The founding roster is what makes this worth paying attention to. According to the reporting, tech members include Amazon CEO Andy Jassy, Nvidia founder and CEO Jensen Huang, Microsoft president Brad Smith, Anthropic co-founder Jack Clark, and Cohere co-founder Aidan Gomez. On the state side, Estonian President Alar Karis joins Kagame, along with AI and tech policymakers from Kazakhstan, Namibia, Saudi Arabia, Singapore and Nigeria. Benioff's framing is that the commission will bring together "the people who build AI, deploy it, shape policy, and represent communities." That is a coalition that does not usually sit in one room, and the fact that the frontier labs and the hyperscalers are inside a UN-branded body at all is the substantive news.
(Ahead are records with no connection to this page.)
-- ==== Sys2Proof/Machine/JetArray.lean ====
section
/-! DEFINITION. The jet array's work: home strings, the binner and the trough, queues, dispatch and siphon, tiles and their
write-out, and what the retirement of a jet does (spec/08, R271–R277). -/

namespace Sys2Proof.Machine

/-! ### End of jets jobs -/

/-- Nanoseconds that a job has run, without its context's ring-full waits (R152). -/
def State.ranNs (s : State) (c : Nat) (j : Job) : Nat :=
  let x := s.ctx c
  let full := x.fullNs - j.full0 + (match x.fullSince with | some t => s.clk.stm - max t j.startT | none => 0)
  s.clk.stm - j.startT - full

/-- A jets job faults at offset `off` of the structure concerned (R196). -/
def State.jetFault (s : State) (c sq : Nat) (b : Bad) : State := s.faultAt c sq b.status b.detail b.off

/-- DEADLINE_MISS is due for a job that has run to its D (R259); one whose last item is written at `D` itself has met it
(`late` 1, R266). -/
def State.missCheck (s : State) (j : JetJob) (late : Nat) : State :=
  match j.dl with
  | some d =>
    if d + late ≤ s.clk.stm ∧ !j.missed then
      let n := s.fld (Reg.CQ_CTX_CLASS j.ctx) 6 4
      let s1 := (s.modJjob j.ctx j.sq fun j => { j with missed := true }).count (Reg.JA_DL_MISSES n) 31 0 1
      (s1.offer 0x0624 [(16, j.ctx), (8, n), (64, d)]).dlEvent 1
    else s
  | none => s

/-- End of a jets job whose items are all done, with the status of Table 10.5. -/
def State.jetsDone (s : State) (j : JetJob) : State :=
  let s1 := s.missCheck j 1
  let l := (s1.jetProgress j).2.2.1
  if !j.torn.isEmpty then s1.endJob j.ctx j.sq 0x09 l (j.tornSeq.getD 0)
  else if !j.lost.isEmpty then s1.endJob j.ctx j.sq 0x08 l (j.retiredSeq.getD 0)
  else if j.unitRetired then s1.endJob j.ctx j.sq 0x02 0 (j.retiredSeq.getD 0)
  else if 0 < j.spills then s1.endJob j.ctx j.sq 0x01 j.spills j.spillSeq
  else s1.endJob j.ctx j.sq 0 0 0

/-- Every tile of the round is written or torn. -/
def JetJob.roundDone (j : JetJob) : Bool :=
  j.phase == 3 && j.todo.isEmpty && decide (j.total ≤ j.written.length + j.tornNow.length)

/-- A render pass ends with the last tile of its last round. -/
def State.renderCheck (s : State) (c sq : Nat) : State :=
  match s.jjob c sq with
  | some j => if j.render ∧ j.roundDone ∧ !j.spilling then s.jetsDone j else s
  | none => s

/-! ### Home strings (R209, R466) -/

/-- The home string that a job takes now. -/
def State.homeFor (s : State) (j : JetJob) : Option Nat :=
  let free := (List.range 8).filter fun n => !(s.str n).dry && (s.homeJob n).isNone
  if !s.jaOn || !(s.bit Reg.JA_CTRL 0) || s.power == 2 then none
  else if s.ctxClass j.ctx = 2 then ((free.find? fun n => s.heldStr n).orElse fun _ => free.head?)
  else free.find? fun n => !s.heldStr n

/-- The binner begins a round: every head is empty and the dynamic area is free (R202, R204). Chunks lie at multiples of 64
bytes (Table 8.8), the first at or after the end of the head table. -/
def State.startRound (s : State) (c sq : Nat) : State :=
  match s.jjob c sq with
  | some j =>
    let n := j.home.getD 0
    let base := s.ja.force.base.getD n 0 * 65536
    let t := j.pass.tiles
    let s1 := s.write .basin (base + 256) (List.replicate (16 * t) 0)
    s1.modJjob c sq fun j => { j with
      low := (256 + 16 * t + 63) / 64 * 64, high := s.ja.force.size.getD n 0 * 65536, heads := [], prims := [], written := [], tornNow := []
      spilling := false, phase := 2 }
  | none => s

/-- A waiting job takes string `n` as its home, and its geometry phase or its feeder begins. -/
def State.takeHome (s : State) (j : JetJob) (n : Nat) : State :=
  let s1 := s.modJjob j.ctx j.sq fun j => { j with home := some n, suspended := false, phase := if j.render then 2 else 4 }
  (if j.render then s1.startRound j.ctx j.sq else s1).jaSync

/-- Rank of a waiting job (R209, R268): a suspended compute job, then by class, then by arrival. -/
def State.waitRank (s : State) (j : JetJob) : Nat :=
  let cls := s.ctxClass j.ctx
  (if j.suspended then 0 else if cls = 2 then 1 else if cls = 1 then 2 else 3) * 2 ^ 64 + j.arrival

/-- Insert a job by its rank. -/
def State.insertJob (s : State) (j : JetJob) : List JetJob → List JetJob
  | [] => [j]
  | k :: ks => if s.waitRank j ≤ s.waitRank k then j :: k :: ks else k :: s.insertJob j ks

/-- Items of the home job of string `n` are pushed as queue space allows, ahead of a later push by that string (R209, the tile
phase); a compute job that is wholly queued gives its home up. -/
def State.feed (s : State) (n : Nat) : State :=
  match s.homeJob n with
  | none => s
  | some j =>
    let q := s.serves n
    let t := s.str q
    let room := 256 - t.queue.length
    if j.render then
      if j.phase = 3 then
        let now := (j.todo.take room).map fun i => (⟨j.ctx, j.sq, true, i, j.round⟩ : Item)
        (s.setStr q { t with queue := t.queue ++ now }).modJjob j.ctx j.sq fun j => { j with todo := j.todo.drop room }
      else s
    else if j.phase = 4 then
      let k := min room (j.total - j.next)
      let now := (List.range k).map fun i => (⟨j.ctx, j.sq, false, j.next + i, 0⟩ : Item)
      let all := decide (j.total ≤ j.next + k)
      (s.setStr q { t with queue := t.queue ++ now }).modJjob j.ctx j.sq fun j => { j with
        next := j.next + k, home := if all then none else j.home, phase := if all then 5 else 4 }
    else s

/-- Waiting jobs take homes in their order. -/
def State.assignHomes (s : State) : State :=
  let waiting := (s.ja.jobs.filter fun j => j.phase == 1).foldr s.insertJob []
  s.each (fun j s => match s.homeFor j with
    | some n => ((s.takeHome j n).feed n).jaSync
    | none => s) waiting

/-- A jets job starts (R209, R257, R276): it ends at once when no jet is live, and otherwise takes a home or waits. -/
def State.startJets (s : State) (c : Nat) (j : Job) : State :=
  let s1 := (s.markStarted c j.sq).modJjob c j.sq fun k => { k with
    phase := 1, arrival := s.ja.arrivals, dl := s.deadlineOf c }
  let s2 : State := { s1 with ja := { s1.ja with arrivals := s1.ja.arrivals + 1 } }
  if s.liveJets = 0 then s2.faultJob c j.sq 0x22 0 0 else s2.assignHomes

/-! ### Draw list and vertex batches (R198, R199) -/

/-- A draw record from its 32 bytes. -/
def parseDraw (b : List Byte) : Draw :=
  let f := dField b
  { topology := f 0 1, flags := f 1 1, func := f 2 1, entry := f 3 1, count := f 4 4, index := f 8 8, first := f 0x10 4,
    voff := f 0x14 4, x0 := f 0x18 2, y0 := f 0x1A 2, x1 := f 0x1C 2, y1 := f 0x1E 2 }

/-- Bytes of an index. -/
def Draw.indexSize (d : Draw) : Nat := if d.flags.testBit 1 then 2 else 4

/-- The checks of a draw record (Table 8.7, R226). -/
def drawChks (j : JetJob) (d : Draw) : List Chk :=
  let ix := d.flags.testBit 0
  [⟨decide (3 < d.topology), 0, 1, 4⟩, ⟨decide (128 ≤ d.flags), 1, 0, 2⟩,
   ⟨j.pass.depth.isNone && d.flags / 4 % 4 != 0, 1, 1, 4⟩, ⟨decide (7 < d.func), 2, 1, 4⟩,
   ⟨decide (j.prog.entries.length / 2 ≤ d.entry), 3, 1, 4⟩,
   ⟨if ix then badSpace d.index else d.index != 0, 8, 1, 4⟩, ⟨ix && d.index % d.indexSize != 0, 8, 2, 3⟩]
Why it matters for practitioners: the ITU is the standards body that historically negotiated the plumbing of the global network, and Bogdan-Martin's presence as permanent vice-chair suggests the commission is meant to plug into that machinery rather than sit alongside it. If the July 8 session produces workstreams that feed into ITU processes, the norms discussed there could quietly become the interoperability and safety defaults that platform teams eventually inherit.

The honest caveat is that the reporting is thin on the mechanics that actually determine whether a body like this matters. What the coverage does not give you is the commission's decision-making authority, its funding model, or why some of the largest labs, including Google DeepMind, Meta and OpenAI, are not on the named founding list. Treat the specifics as reported, not settled, and watch the July 8 Geneva meeting for whether the commission ships a mandate with teeth or a communique.

The forward-looking read is that if this coalition holds, the countries and companies inside the tent get a first-mover seat on global AI norms before binding rules exist, and the Global South members in particular gain a direct channel to frontier-lab leadership that has mostly been reserved for bilateral deals.